Esta película dirigida por John Wells, sin mucha personalidad pero con solvencia, es por lo tanto una gran reflexión sobre la familia como estado de sitio, como cárcel de la que no es posible escapar. En esta película no hay mucho sitio para la esperanza, la familia es una condena a cadena perpetua. Cuando la hija del medio (Julianne Nicholson, la más contenida y aún así la que más desgarra de todo el reparto) dice que la familia no es más que un grupo de personas unidas por estrictos lazos biológicos se equivoca al restarle importancia a ese hecho. Letts acaba demostrándonos que la unión genética viene acompañada de algo más, algo que quizás no sea producto ni de la convivencia ni del cariño, algo espeso que se mueve por las entrañas impregnándolo todo. No hay posibilidad de escapar de la familia, porque la familia está dentro de ti desde que naces.

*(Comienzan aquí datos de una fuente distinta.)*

/-- HRET (R111, R413). -/
def execHret (f : Fields) (s : State) : Outcome State Fault Refusal :=
  issue 0x2CA f s fun s tid t =>
    if t.live f = 0 then retire 0x2CA f s tid t {}
    else if !t.quiet || ((ownGroup s t).bind s.thread).any fun g => g.stepping ≠ 0 then trpWait s tid
    else
      match ownGroup s t with
      | none => endTadpole s tid
      | some gid =>
        if Forms.mo f 0 0 = 1 then
          endTadpole (s.modThread gid fun u =>
            { u with fz := u.fz.map (fun z => { z with hold := true }),
                     place := if u.place = .active && pendingRoom s u.cu u.barrel then .pending else u.place }) tid
        else
          match (s.thread gid).bind fun g => resumeTrap g.pc with
          | some x => takeFault s tid x t.pc
          | none => endIfResumed (endTadpole (resumeGroup s gid) tid) gid

/-! ### CAPQ (R414) -/

/-- The context that a tadpole's CAPQ and RLBINV act on (R418). -/
def reachCtx (t : Thread) : Nat := if t.ctx = 0 then t.pselCtx else t.ctx

/-- The order of CUH, barrel and slot. -/
def capOrder (s : State) (c : Nat) (t : Thread) : Nat := ((s.ctx c).handle t.cu * 4 + t.barrel) * 32 + t.slot

/-- Insert a group in the order of `capOrder`. -/
def insertCap (s : State) (c : Nat) (l : List Thread) (t : Thread) : List Thread :=
  match l with
  | [] => [t]
  | u :: r => if capOrder s c t < capOrder s c u then t :: u :: r else u :: insertCap s c r t

/-- The frozen groups of a context, in order. -/
def frozenGroups (s : State) (c : Nat) : List Thread :=
  ((nvals s.thr).filter fun g => g.isGroup && g.ctx = c && g.fz.isSome && g.place ≠ .exited).foldl (insertCap s c) []

/-- CAPQ.ENUM (R414). -/
def execCapqEnum (f : Fields) (s : State) : Outcome State Fault Refusal :=
  issueAct 0x2C9 f s fun s tid t =>
    if t.live f = 0 then .null
    else
      let i := if f.xk then f.x.toNat else (uniVal s tid t f.a.toNat).toNat
      let cap := match (frozenGroups s (reachCtx t))[i]? with | some g => s.capOf g | none => 0
      .done { writes := [.uni f.d.toNat cap] }

/-- CAPQ.STAT (R414). -/
def execCapqStat (f : Fields) (s : State) : Outcome State Fault Refusal :=
  issueAct 0x2C9 f s fun s tid t =>
    if t.live f = 0 then .null
    else
      let st := match findCap s t (capArg s tid t f) with
        | .ok _ => 0
        | .error 4 => 1
        | .error 3 => 2
        | .error _ => 3
      .done { writes := [.uni f.d.toNat (BitVec.ofNat 64 st)] }

end Sys2Proof.Machine
end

Si August no duele es porque no persigue que nos encariñemos con sus personajes. Es una historia tan agria, que se mueve por lugares tan oscuros, que hace difícil amar a unos personajes llenos de miseria. No tengo muy claro si esa decisión es un acierto o un error, sólo sé que la película funciona, a pesar de que su clímax, la cena familiar de 20 minutos, esté situada en medio del metraje, condenando al film a deslizarse lentamente cuesta abajo durante los 40 minutos restantes, aun habiendo en ellos varios picos de cruda tensión. Si la primera parte es una comedia negra, tras la cena (o más bien en el transcurso de la misma) la historia torna en un drama familiar que quizás carga demasiado las tintas en alguno de los temas que expone. Si la primera parte es de Meryl Streep, la segunda lo es de Julia Roberts, lo cual no justifica una secuencia final diferente a la de la obra de teatro que no aporta absolutamente nada a una historia que de tanto desgañitarse termina con la voz rota.